The authors studied fission yeast, a simple model organism whose chromatin machinery closely resembles that of higher organisms. They focused on a complex called ClrC, which both writes the H3K9me3 mark and attaches a small protein, ubiquitin, to another position on histone H3 (H3K14ub). A key subunit of ClrC, Raf1, acts as a limiting “gatekeeper”: when Raf1 is scarce, much of the main enzyme (Clr4) floats free instead of joining the complex on chromatin, and silent domains fail to spread. When Raf1 is abundant, more ClrC is assembled and stably bound to DNA, allowing H3K14ub and H3K9me3 marks to extend along chromosomes and reinforce gene silencing.

Fine‑Tuning the Lock With Ubiquitin

By mapping chromatin marks across the genome, the team showed that H3K14ub is highly enriched wherever heterochromatin forms and that this mark essentially disappears if Raf1 is removed.
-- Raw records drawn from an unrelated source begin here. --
-- ==== Sys2Proof/Laws/Tab.lean ====
section
/-! SUPPORT. Reading a sparse table after it has been written: what stands at the number written, and that every other
number keeps what it held. -/

namespace Sys2Proof.Machine

variable {α : Type}

@[simp] theorem Tab.find?_nil (k : Nat) : Tab.find? ([] : Tab α) k = none := rfl

theorem Tab.find?_cons (k' : Nat) (v : α) (t : Tab α) (k : Nat) :
    Tab.find? ((k', v) :: t) k = if k' = k then some v else Tab.find? t k := rfl

theorem Tab.find?_set (t : Tab α) (k j : Nat) (v : α) :
    (t.set k v).find? j = if j = k then some v else t.find? j := by
  induction t with
  | nil =>
    show (if k = j then some v else none) = _
    by_cases h : j = k
    · simp [h]
    · simp [h, Ne.symm h]
  | cons e t ih =>
    obtain ⟨k', v'⟩ := e
    unfold Tab.set
    by_cases h1 : k' = k
    · rw [if_pos h1, Tab.find?_cons, Tab.find?_cons, h1]
      by_cases h : j = k
      · simp [h]
      · simp [h, Ne.symm h]
    · rw [if_neg h1]
      by_cases h2 : k < k'
      · rw [if_pos h2, Tab.find?_cons]
        by_cases h : j = k
        · simp [h]
        · simp [h, Ne.symm h]
      · rw [if_neg h2, Tab.find?_cons, Tab.find?_cons, ih]
        by_cases h : j = k
        · subst h; simp [h1]
        · simp [h]

@[simp] theorem Tab.find?_set_self (t : Tab α) (k : Nat) (v : α) : (t.set k v).find? k = some v := by
  simp [Tab.find?_set]

theorem Tab.find?_set_other (t : Tab α) {k j : Nat} (v : α) (h : j ≠ k) : (t.set k v).find? j = t.find? j := by
  simp [Tab.find?_set, h]

theorem Tab.get_set (d : α) (t : Tab α) (k j : Nat) (v : α) :
    (t.set k v).get d j = if j = k then v else t.get d j := by
  by_cases h : j = k <;> simp [Tab.get, Tab.find?_set, h]

@[simp] theorem Tab.get_set_self (d : α) (t : Tab α) (k : Nat) (v : α) : (t.set k v).get d k = v := by
  simp [Tab.get_set]

theorem Tab.get_set_other (d : α) (t : Tab α) {k j : Nat} (v : α) (h : j ≠ k) :
    (t.set k v).get d j = t.get d j := by simp [Tab.get_set, h]

theorem Tab.find?_erase (t : Tab α) (k j : Nat) : (t.erase k).find? j = if j = k then none else t.find? j := by
  induction t with
  | nil => simp [Tab.erase]
  | cons e t ih =>
    obtain ⟨k', v'⟩ := e
    simp only [Tab.erase] at ih
    by_cases h1 : k' = k
    · subst h1
      simp only [Tab.erase, List.filter_cons, ne_eq, not_true_eq_false, decide_false, Bool.false_eq_true, ite_false]
      rw [ih, Tab.find?_cons]
      by_cases h : j = k'
      · simp [h]
      · simp [h, Ne.symm h]
    · simp only [Tab.erase, List.filter_cons, ne_eq, h1, not_false_eq_true, decide_true, ite_true]
      rw [Tab.find?_cons, Tab.find?_cons, ih]
      by_cases h : j = k
      · subst h; simp [h1]
      · simp [h]

theorem Tab.find?_adjust (t : Tab α) (k j : Nat) (f : α → α) :
    (t.adjust k f).find? j = if j = k then (t.find? k).map f else t.find? j := by
  unfold Tab.adjust
  cases h : t.find? k with
  | none => by_cases hj : j = k <;> simp [hj, h]
  | some v => by_cases hj : j = k <;> simp [Tab.find?_set, hj]

@[simp] theorem Tab.find?_adjust_self (t : Tab α) (k : Nat) (f : α → α) :
    (t.adjust k f).find? k = (t.find? k).map f := by simp [Tab.find?_adjust]

theorem Tab.find?_adjust_other (t : Tab α) {k j : Nat} (f : α → α) (h : j ≠ k) :
    (t.adjust k f).find? j = t.find? j := by simp [Tab.find?_adjust, h]

theorem Tab.get_modify (d : α) (t : Tab α) (k j : Nat) (f : α → α) :
    (t.modify d k f).get d j = if j = k then f (t.get d k) else t.get d j := by
  simp [Tab.modify, Tab.get_set]

@[simp] theorem Tab.get_modify_self (d : α) (t : Tab α) (k : Nat) (f : α → α) :
    (t.modify d k f).get d k = f (t.get d k) := by simp [Tab.get_modify]

theorem Tab.get_modify_other (d : α) (t : Tab α) {k j : Nat} (f : α → α) (h : j ≠ k) :
    (t.modify d k f).get d j = t.get d j := by simp [Tab.get_modify, h]

theorem Tab.set_set (t : Tab α) (k : Nat) (u v : α) : (t.set k u).set k v = t.set k v := by
  induction t with
  | nil => simp [Tab.set]
  | cons e t ih =>
    obtain ⟨k', v'⟩ := e
    by_cases h1 : k' = k
    · simp [Tab.set, h1]
    · by_cases h2 : k < k' <;> simp [Tab.set, h1, h2, ih]

theorem Tab.adjust_adjust (t : Tab α) (k : Nat) (f g : α → α) :
    (t.adjust k f).adjust k g = t.adjust k (fun v => g (f v)) := by
  unfold Tab.adjust
  cases h : t.find? k with
  | none => simp [h]
  | some v => simp [Tab.set_set]

end Sys2Proof.Machine
end

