@[simp] theorem State.modSplit_cur (r : SplitRef) (f : Split → Split) : (s.modSplit r f).cur = s.cur := rfl
@[simp] theorem State.modSplit_agenda (r : SplitRef) (f : Split → Split) : (s.modSplit r f).agenda = s.agenda := rfl
@[simp] theorem State.modSplit_trips (r : SplitRef) (f : Split → Split) : (s.modSplit r f).trips = s.trips := rfl
@[simp] theorem State.modSplit_pins (r : SplitRef) (f : Split → Split) : (s.modSplit r f).pins = s.pins := rfl
@[simp] theorem State.modSplit_free (r : SplitRef) (f : Split → Split) : (s.modSplit r f).free = s.free := rfl
@[simp] theorem State.modSplit_clock (r : SplitRef) (f : Split → Split) : (s.modSplit r f).clock = s.clock := rfl
@[simp] theorem State.modSplit_tick (r : SplitRef) (f : Split → Split) : (s.modSplit r f).tick = s.tick := rfl
@[simp] theorem State.modSplit_mem (r : SplitRef) (f : Split → Split) : (s.modSplit r f).mem = s.mem := rfl
@[simp] theorem State.modSplit_poison (r : SplitRef) (f : Split → Split) : (s.modSplit r f).poison = s.poison := rfl
@[simp] theorem State.modSplit_corrected (r : SplitRef) (f : Split → Split) : (s.modSplit r f).corrected = s.corrected := rfl
@[simp] theorem State.modSplit_homes (r : SplitRef) (f : Split → Split) : (s.modSplit r f).homes = s.homes := rfl
@[simp] theorem State.modSplit_tags (r : SplitRef) (f : Split → Split) : (s.modSplit r f).tags = s.tags := rfl
@[simp] theorem State.modSplit_launches (r : SplitRef) (f : Split → Split) : (s.modSplit r f).launches = s.launches := rfl
@[simp] theorem State.modSplit_contexts (r : SplitRef) (f : Split → Split) : (s.modSplit r f).contexts = s.contexts := rfl
@[simp] theorem State.modSplit_cores (r : SplitRef) (f : Split → Split) : (s.modSplit r f).cores = s.cores := rfl
@[simp] theorem State.modSplit_slices (r : SplitRef) (f : Split → Split) : (s.modSplit r f).slices = s.slices := rfl
@[simp] theorem State.modSplit_dies (r : SplitRef) (f : Split → Split) : (s.modSplit r f).dies = s.dies := rfl
@[simp] theorem State.modSplit_ops (r : SplitRef) (f : Split → Split) : (s.modSplit r f).ops = s.ops := rfl
@[simp] theorem State.modSplit_nextOp (r : SplitRef) (f : Split → Split) : (s.modSplit r f).nextOp = s.nextOp := rfl
@[simp] theorem State.modSplit_nodeId (r : SplitRef) (f : Split → Split) : (s.modSplit r f).nodeId = s.nodeId := rfl
@[simp] theorem State.modSplit_ports (r : SplitRef) (f : Split → Split) : (s.modSplit r f).ports = s.ports := rfl
@[simp] theorem State.modSplit_exports (r : SplitRef) (f : Split → Split) : (s.modSplit r f).exports = s.exports := rfl
@[simp] theorem State.modSplit_streams (r : SplitRef) (f : Split → Split) : (s.modSplit r f).streams = s.streams := rfl
@[simp] theorem State.modSplit_txPackets (r : SplitRef) (f : Split → Split) : (s.modSplit r f).txPackets = s.txPackets := rfl
@[simp] theorem State.modSplit_rxPackets (r : SplitRef) (f : Split → Split) : (s.modSplit r f).rxPackets = s.rxPackets := rfl
@[simp] theorem State.modSplit_replyPacket (r : SplitRef) (f : Split → Split) : (s.modSplit r f).replyPacket = s.replyPacket := rfl
@[simp] theorem State.modSplit_rxFrames (r : SplitRef) (f : Split → Split) : (s.modSplit r f).rxFrames = s.rxFrames := rfl
@[simp] theorem State.modSplit_txFrames (r : SplitRef) (f : Split → Split) : (s.modSplit r f).txFrames = s.txFrames := rfl
@[simp] theorem State.modSplit_framesDropped (r : SplitRef) (f : Split → Split) : (s.modSplit r f).framesDropped = s.framesDropped := rfl
@[simp] theorem State.modSplit_globalAddr (r : SplitRef) (f : Split → Split) : (s.modSplit r f).globalAddr = s.globalAddr := rfl
@[simp] theorem State.modSplit_peers (r : SplitRef) (f : Split → Split) : (s.modSplit r f).peers = s.peers := rfl
@[simp] theorem State.modSplit_rxDatagrams (r : SplitRef) (f : Split → Split) : (s.modSplit r f).rxDatagrams = s.rxDatagrams := rfl
@[simp] theorem State.modSplit_txDatagrams (r : SplitRef) (f : Split → Split) : (s.modSplit r f).txDatagrams = s.txDatagrams := rfl
@[simp] theorem State.modSplit_dropped (r : SplitRef) (f : Split → Split) : (s.modSplit r f).dropped = s.dropped := rfl
@[simp] theorem State.modSplit_hellos (r : SplitRef) (f : Split → Split) : (s.modSplit r f).hellos = s.hellos := rfl
@[simp] theorem State.modSplit_sessions (r : SplitRef) (f : Split → Split) : (s.modSplit r f).sessions = s.sessions := rfl
@[simp] theorem State.modSplit_hostAccs (r : SplitRef) (f : Split → Split) : (s.modSplit r f).hostAccs = s.hostAccs := rfl
@[simp] theorem State.modSplit_waitingCmds (r : SplitRef) (f : Split → Split) : (s.modSplit r f).waitingCmds = s.waitingCmds := rfl
@[simp] theorem State.modSplit_preempts (r : SplitRef) (f : Split → Split) : (s.modSplit r f).preempts = s.preempts := rfl
@[simp] theorem State.modSplit_firmware (r : SplitRef) (f : Split → Split) : (s.modSplit r f).firmware = s.firmware := rfl
@[simp] theorem State.modSplit_stored (r : SplitRef) (f : Split → Split) : (s.modSplit r f).stored = s.stored := rfl
@[simp] theorem State.modSplit_staging (r : SplitRef) (f : Split → Split) : (s.modSplit r f).staging = s.staging := rfl
@[simp] theorem State.modSplit_fusedSvn (r : SplitRef) (f : Split → Split) : (s.modSplit r f).fusedSvn = s.fusedSvn := rfl
@[simp] theorem State.modSplit_recovery (r : SplitRef) (f : Split → Split) : (s.modSplit r f).recovery = s.recovery := rfl
@[simp] theorem State.modSplit_stopped (r : SplitRef) (f : Split → Split) : (s.modSplit r f).stopped = s.stopped := rfl
@[simp] theorem State.modSplit_secret (r : SplitRef) (f : Split → Split) : (s.modSplit r f).secret = s.secret := rfl
@[simp] theorem State.modSplit_boots (r : SplitRef) (f : Split → Split) : (s.modSplit r f).boots = s.boots := rfl
@[simp] theorem State.modSplit_handshakes (r : SplitRef) (f : Split → Split) : (s.modSplit r f).handshakes = s.handshakes := rfl

@[simp] theorem State.modCore_cur (c : Nat) (f : Core → Core) : (s.modCore c f).cur = s.cur := rfl
@[simp] theorem State.modCore_agenda (c : Nat) (f : Core → Core) : (s.modCore c f).agenda = s.agenda := rfl
@[simp] theorem State.modCore_trips (c : Nat) (f : Core → Core) : (s.modCore c f).trips = s.trips := rfl
@[simp] theorem State.modCore_pins (c : Nat) (f : Core → Core) : (s.modCore c f).pins = s.pins := rfl
@[simp] theorem State.modCore_free (c : Nat) (f : Core → Core) : (s.modCore c f).free = s.free := rfl
@[simp] theorem State.modCore_clock (c : Nat) (f : Core → Core) : (s.modCore c f).clock = s.clock := rfl
@[simp] theorem State.modCore_tick (c : Nat) (f : Core → Core) : (s.modCore c f).tick = s.tick := rfl
@[simp] theorem State.modCore_mem (c : Nat) (f : Core → Core) : (s.modCore c f).mem = s.mem := rfl
@[simp] theorem State.modCore_poison (c : Nat) (f : Core → Core) : (s.modCore c f).poison = s.poison := rfl
@[simp] theorem State.modCore_corrected (c : Nat) (f : Core → Core) : (s.modCore c f).corrected = s.corrected := rfl
@[simp] theorem State.modCore_homes (c : Nat) (f : Core → Core) : (s.modCore c f).homes = s.homes := rfl
@[simp] theorem State.modCore_tags (c : Nat) (f : Core → Core) : (s.modCore c f).tags = s.tags := rfl
@[simp] theorem State.modCore_teams (c : Nat) (f : Core → Core) : (s.modCore c f).teams = s.teams := rfl
@[simp] theorem State.modCore_launches (c : Nat) (f : Core → Core) : (s.modCore c f).launches = s.launches := rfl
@[simp] theorem State.modCore_contexts (c : Nat) (f : Core → Core) : (s.modCore c f).contexts = s.contexts := rfl
@[simp] theorem State.modCore_slices (c : Nat) (f : Core → Core) : (s.modCore c f).slices = s.slices := rfl
@[simp] theorem State.modCore_dies (c : Nat) (f : Core → Core) : (s.modCore c f).dies = s.dies := rfl
@[simp] theorem State.modCore_ops (c : Nat) (f : Core → Core) : (s.modCore c f).ops = s.ops := rfl
@[simp] theorem State.modCore_nextOp (c : Nat) (f : Core → Core) : (s.modCore c f).nextOp = s.nextOp := rfl
@[simp] theorem State.modCore_nodeId (c : Nat) (f : Core → Core) : (s.modCore c f).nodeId = s.nodeId := rfl
@[simp] theorem State.modCore_ports (c : Nat) (f : Core → Core) : (s.modCore c f).ports = s.ports := rfl
@[simp] theorem State.modCore_exports (c : Nat) (f : Core → Core) : (s.modCore c f).exports = s.exports := rfl
@[simp] theorem State.modCore_streams (c : Nat) (f : Core → Core) : (s.modCore c f).streams = s.streams := rfl
@[simp] theorem State.modCore_txPackets (c : Nat) (f : Core → Core) : (s.modCore c f).txPackets = s.txPackets := rfl
@[simp] theorem State.modCore_rxPackets (c : Nat) (f : Core → Core) : (s.modCore c f).rxPackets = s.rxPackets := rfl
@[simp] theorem State.modCore_replyPacket (c : Nat) (f : Core → Core) : (s.modCore c f).replyPacket = s.replyPacket := rfl
@[simp] theorem State.modCore_rxFrames (c : Nat) (f : Core → Core) : (s.modCore c f).rxFrames = s.rxFrames := rfl
@[simp] theorem State.modCore_txFrames (c : Nat) (f : Core → Core) : (s.modCore c f).txFrames = s.txFrames := rfl
@[simp] theorem State.modCore_framesDropped (c : Nat) (f : Core → Core) : (s.modCore c f).framesDropped = s.framesDropped := rfl
@[simp] theorem State.modCore_globalAddr (c : Nat) (f : Core → Core) : (s.modCore c f).globalAddr = s.globalAddr := rfl
@[simp] theorem State.modCore_peers (c : Nat) (f : Core → Core) : (s.modCore c f).peers = s.peers := rfl
@[simp] theorem State.modCore_rxDatagrams (c : Nat) (f : Core → Core) : (s.modCore c f).rxDatagrams = s.rxDatagrams := rfl
@[simp] theorem State.modCore_txDatagrams (c : Nat) (f : Core → Core) : (s.modCore c f).txDatagrams = s.txDatagrams := rfl
@[simp] theorem State.modCore_dropped (c : Nat) (f : Core → Core) : (s.modCore c f).dropped = s.dropped := rfl
@[simp] theorem State.modCore_hellos (c : Nat) (f : Core → Core) : (s.modCore c f).hellos = s.hellos := rfl
@[simp] theorem State.modCore_sessions (c : Nat) (f : Core → Core) : (s.modCore c f).sessions = s.sessions := rfl
@[simp] theorem State.modCore_hostAccs (c : Nat) (f : Core → Core) : (s.modCore c f).hostAccs = s.hostAccs := rfl
@[simp] theorem State.modCore_waitingCmds (c : Nat) (f : Core → Core) : (s.modCore c f).waitingCmds = s.waitingCmds := rfl
@[simp] theorem State.modCore_preempts (c : Nat) (f : Core → Core) : (s.modCore c f).preempts = s.preempts := rfl
@[simp] theorem State.modCore_firmware (c : Nat) (f : Core → Core) : (s.modCore c f).firmware = s.firmware := rfl
@[simp] theorem State.modCore_stored (c : Nat) (f : Core → Core) : (s.modCore c f).stored = s.stored := rfl
@[simp] theorem State.modCore_staging (c : Nat) (f : Core → Core) : (s.modCore c f).staging = s.staging := rfl
@[simp] theorem State.modCore_fusedSvn (c : Nat) (f : Core → Core) : (s.modCore c f).fusedSvn = s.fusedSvn := rfl
@[simp] theorem State.modCore_recovery (c : Nat) (f : Core → Core) : (s.modCore c f).recovery = s.recovery := rfl
@[simp] theorem State.modCore_stopped (c : Nat) (f : Core → Core) : (s.modCore c f).stopped = s.stopped := rfl
@[simp] theorem State.modCore_secret (c : Nat) (f : Core → Core) : (s.modCore c f).secret = s.secret := rfl
@[simp] theorem State.modCore_boots (c : Nat) (f : Core → Core) : (s.modCore c f).boots = s.boots := rfl
@[simp] theorem State.modCore_handshakes (c : Nat) (f : Core → Core) : (s.modCore c f).handshakes = s.handshakes := rfl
When cells carry a mutation that blocks the ubiquitin‑adding step (while leaving H3K9me3 intact at the starting point), silent domains are unable to spread outward. In other words, H3K14ub is not just decorative; it is required to push the heterochromatin front forward. Biochemical and imaging experiments reveal why: H3K14ub greatly boosts the activity of the Clr4 enzyme and helps keep the whole complex parked on chromatin, raising the local density of H3K9me3 above the threshold needed for stable inheritance. Remarkably, increasing Raf1 levels can bypass several other factors normally needed to maintain these silent domains, underscoring that Raf1‑driven ubiquitylation is a central control lever.

Signals From RNA Decay and Growth Pathways

Cells do not leave Raf1 levels to chance. The study shows that two major stress‑responsive systems feed into what the authors term a heterochromatin heritability regulatory hub (HRH), centered on Raf1. First, the nonsense‑mediated decay (NMD) pathway—best known for destroying faulty messenger RNAs—targets the messenger encoding Raf1, keeping Raf1 levels low in normal conditions. Disabling NMD stabilizes Raf1 RNA, raises Raf1 protein abundance and restores heterochromatin spreading in mutants that otherwise cannot maintain silent domains. Second, a growth and stress sensor called TORC2, acting through the kinase Gad8, promotes Raf1 expression. High temperature turns off this pathway, lowering Raf1 levels, weakening heterochromatin and making it harder for cells to maintain silent states unless Raf1 is experimentally boosted.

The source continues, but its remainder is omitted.